GUERRERO: LA
DISPUTA POR LA
TIERRA 1856 - 1933.

Por Gil Arturo Ferrer Vicario.


Extracto:

    El tercer capítulo contiene un análisis detallado de la participación voluntaria de un amplio contingente campesino de la entidad en el movimiento revolucionario iniciado parcialmeme a principios de 1911, enfatizando las demandas propias de los trabajadores rurales guerrerenses.

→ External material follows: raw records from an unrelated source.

/-! `modDy` changes `diey` alone. -/

@[simp] theorem Dev.modDy_part (n : Nat) (f : DieY → DieY) (d : Dev) : (d.modDy n f).part = d.part := rfl
@[simp] theorem Dev.modDy_keep (n : Nat) (f : DieY → DieY) (d : Dev) : (d.modDy n f).keep = d.keep := rfl
@[simp] theorem Dev.modDy_tim (n : Nat) (f : DieY → DieY) (d : Dev) : (d.modDy n f).tim = d.tim := rfl
@[simp] theorem Dev.modDy_act (n : Nat) (f : DieY → DieY) (d : Dev) : (d.modDy n f).act = d.act := rfl
@[simp] theorem Dev.modDy_stg (n : Nat) (f : DieY → DieY) (d : Dev) : (d.modDy n f).stg = d.stg := rfl
@[simp] theorem Dev.modDy_c2 (n : Nat) (f : DieY → DieY) (d : Dev) : (d.modDy n f).c2 = d.c2 := rfl
@[simp] theorem Dev.modDy_otp (n : Nat) (f : DieY → DieY) (d : Dev) : (d.modDy n f).otp = d.otp := rfl
@[simp] theorem Dev.modDy_flt (n : Nat) (f : DieY → DieY) (d : Dev) : (d.modDy n f).flt = d.flt := rfl
@[simp] theorem Dev.modDy_boot (n : Nat) (f : DieY → DieY) (d : Dev) : (d.modDy n f).boot = d.boot := rfl
@[simp] theorem Dev.modDy_leaf (n : Nat) (f : DieY → DieY) (d : Dev) : (d.modDy n f).leaf = d.leaf := rfl
@[simp] theorem Dev.modDy_obs (n : Nat) (f : DieY → DieY) (d : Dev) : (d.modDy n f).obs = d.obs := rfl
@[simp] theorem Dev.modDy_kern (n : Nat) (f : DieY → DieY) (d : Dev) : (d.modDy n f).kern = d.kern := rfl
@[simp] theorem Dev.modDy_pos (n : Nat) (f : DieY → DieY) (d : Dev) : (d.modDy n f).pos = d.pos := rfl
@[simp] theorem Dev.modDy_fb (n : Nat) (f : DieY → DieY) (d : Dev) : (d.modDy n f).fb = d.fb := rfl
@[simp] theorem Dev.modDy_emu (n : Nat) (f : DieY → DieY) (d : Dev) : (d.modDy n f).emu = d.emu := rfl
@[simp] theorem Dev.modDy_step (n : Nat) (f : DieY → DieY) (d : Dev) : (d.modDy n f).step = d.step := rfl
@[simp] theorem Dev.modDy_sx (n : Nat) (f : DieY → DieY) (d : Dev) : (d.modDy n f).sx = d.sx := rfl
@[simp] theorem Dev.modDy_sy (n : Nat) (f : DieY → DieY) (d : Dev) : (d.modDy n f).sy = d.sy := rfl
@[simp] theorem Dev.modDy_px (n : Nat) (f : DieY → DieY) (d : Dev) : (d.modDy n f).px = d.px := rfl
@[simp] theorem Dev.modDy_py (n : Nat) (f : DieY → DieY) (d : Dev) : (d.modDy n f).py = d.py := rfl
@[simp] theorem Dev.modDy_die (n : Nat) (f : DieY → DieY) (d : Dev) : (d.modDy n f).die = d.die := rfl
@[simp] theorem Dev.modDy_vfld (n : Nat) (f : DieY → DieY) (d : Dev) : (d.modDy n f).vfld = d.vfld := rfl
@[simp] theorem Dev.modDy_imd (n : Nat) (f : DieY → DieY) (d : Dev) : (d.modDy n f).imd = d.imd := rfl
@[simp] theorem Dev.modDy_svc (n : Nat) (f : DieY → DieY) (d : Dev) : (d.modDy n f).svc = d.svc := rfl
@[simp] theorem Dev.modDy_forme (n : Nat) (f : DieY → DieY) (d : Dev) : (d.modDy n f).forme = d.forme := rfl
@[simp] theorem Dev.modDy_olc (n : Nat) (f : DieY → DieY) (d : Dev) : (d.modDy n f).olc = d.olc := rfl
@[simp] theorem Dev.modDy_net (n : Nat) (f : DieY → DieY) (d : Dev) : (d.modDy n f).net = d.net := rfl
@[simp] theorem Dev.modDy_rec_ (n : Nat) (f : DieY → DieY) (d : Dev) : (d.modDy n f).rec_ = d.rec_ := rfl
@[simp] theorem Dev.modDy_tap (n : Nat) (f : DieY → DieY) (d : Dev) : (d.modDy n f).tap = d.tap := rfl
@[simp] theorem Dev.modDy_free (n : Nat) (f : DieY → DieY) (d : Dev) : (d.modDy n f).free = d.free := rfl

/-! `modCn` changes `net` alone. -/

@[simp] theorem Dev.modCn_part (n : Nat) (f : CanX → CanX) (d : Dev) : (d.modCn n f).part = d.part := rfl
@[simp] theorem Dev.modCn_keep (n : Nat) (f : CanX → CanX) (d : Dev) : (d.modCn n f).keep = d.keep := rfl
@[simp] theorem Dev.modCn_tim (n : Nat) (f : CanX → CanX) (d : Dev) : (d.modCn n f).tim = d.tim := rfl
@[simp] theorem Dev.modCn_act (n : Nat) (f : CanX → CanX) (d : Dev) : (d.modCn n f).act = d.act := rfl
@[simp] theorem Dev.modCn_stg (n : Nat) (f : CanX → CanX) (d : Dev) : (d.modCn n f).stg = d.stg := rfl
@[simp] theorem Dev.modCn_c2 (n : Nat) (f : CanX → CanX) (d : Dev) : (d.modCn n f).c2 = d.c2 := rfl
@[simp] theorem Dev.modCn_otp (n : Nat) (f : CanX → CanX) (d : Dev) : (d.modCn n f).otp = d.otp := rfl
@[simp] theorem Dev.modCn_flt (n : Nat) (f : CanX → CanX) (d : Dev) : (d.modCn n f).flt = d.flt := rfl
@[simp] theorem Dev.modCn_boot (n : Nat) (f : CanX → CanX) (d : Dev) : (d.modCn n f).boot = d.boot := rfl
@[simp] theorem Dev.modCn_leaf (n : Nat) (f : CanX → CanX) (d : Dev) : (d.modCn n f).leaf = d.leaf := rfl
@[simp] theorem Dev.modCn_obs (n : Nat) (f : CanX → CanX) (d : Dev) : (d.modCn n f).obs = d.obs := rfl
@[simp] theorem Dev.modCn_kern (n : Nat) (f : CanX → CanX) (d : Dev) : (d.modCn n f).kern = d.kern := rfl
@[simp] theorem Dev.modCn_pos (n : Nat) (f : CanX → CanX) (d : Dev) : (d.modCn n f).pos = d.pos := rfl
@[simp] theorem Dev.modCn_fb (n : Nat) (f : CanX → CanX) (d : Dev) : (d.modCn n f).fb = d.fb := rfl
@[simp] theorem Dev.modCn_emu (n : Nat) (f : CanX → CanX) (d : Dev) : (d.modCn n f).emu = d.emu := rfl
@[simp] theorem Dev.modCn_step (n : Nat) (f : CanX → CanX) (d : Dev) : (d.modCn n f).step = d.step := rfl
@[simp] theorem Dev.modCn_sx (n : Nat) (f : CanX → CanX) (d : Dev) : (d.modCn n f).sx = d.sx := rfl
@[simp] theorem Dev.modCn_sy (n : Nat) (f : CanX → CanX) (d : Dev) : (d.modCn n f).sy = d.sy := rfl
@[simp] theorem Dev.modCn_px (n : Nat) (f : CanX → CanX) (d : Dev) : (d.modCn n f).px = d.px := rfl
@[simp] theorem Dev.modCn_py (n : Nat) (f : CanX → CanX) (d : Dev) : (d.modCn n f).py = d.py := rfl
@[simp] theorem Dev.modCn_die (n : Nat) (f : CanX → CanX) (d : Dev) : (d.modCn n f).die = d.die := rfl
@[simp] theorem Dev.modCn_diey (n : Nat) (f : CanX → CanX) (d : Dev) : (d.modCn n f).diey = d.diey := rfl
@[simp] theorem Dev.modCn_vfld (n : Nat) (f : CanX → CanX) (d : Dev) : (d.modCn n f).vfld = d.vfld := rfl
@[simp] theorem Dev.modCn_imd (n : Nat) (f : CanX → CanX) (d : Dev) : (d.modCn n f).imd = d.imd := rfl
@[simp] theorem Dev.modCn_svc (n : Nat) (f : CanX → CanX) (d : Dev) : (d.modCn n f).svc = d.svc := rfl
@[simp] theorem Dev.modCn_forme (n : Nat) (f : CanX → CanX) (d : Dev) : (d.modCn n f).forme = d.forme := rfl
@[simp] theorem Dev.modCn_olc (n : Nat) (f : CanX → CanX) (d : Dev) : (d.modCn n f).olc = d.olc := rfl
@[simp] theorem Dev.modCn_rec_ (n : Nat) (f : CanX → CanX) (d : Dev) : (d.modCn n f).rec_ = d.rec_ := rfl
@[simp] theorem Dev.modCn_tap (n : Nat) (f : CanX → CanX) (d : Dev) : (d.modCn n f).tap = d.tap := rfl
@[simp] theorem Dev.modCn_free (n : Nat) (f : CanX → CanX) (d : Dev) : (d.modCn n f).free = d.free := rfl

    Se describe la confrontación de las dos tendencias revolucionarias que se manifestaron en la entidad casi desde los inicios de la lucha annada: el ya mencionado contingente revolucionario lidereado por los Figueroa y otros propietarios y el grupo encabezado por líderes campesinos locales, cuyo propósito consistía básicamente en la persistente lucha por la tierra.

    Asimismo, hacemos notar las relaciones que se establecieron durante casi todo el desarrollo de la lucha armada, entre este último grupo con los campesinos revolucionarios zapatistas del vecino estado de Morelos.

    La relación entre el movimiento campesino guerrerense y el zapatismo se mantuvo hasta la muerte de Emiliano Zapata en abril de 1919, y un año después con la caída del líder campesino local, el general Jesús H. Salgado, en los momentos en que se gestaba lo que sería el Estado mexicano posrevolucionario, cuya cabeza principal era Álvaro Obregón.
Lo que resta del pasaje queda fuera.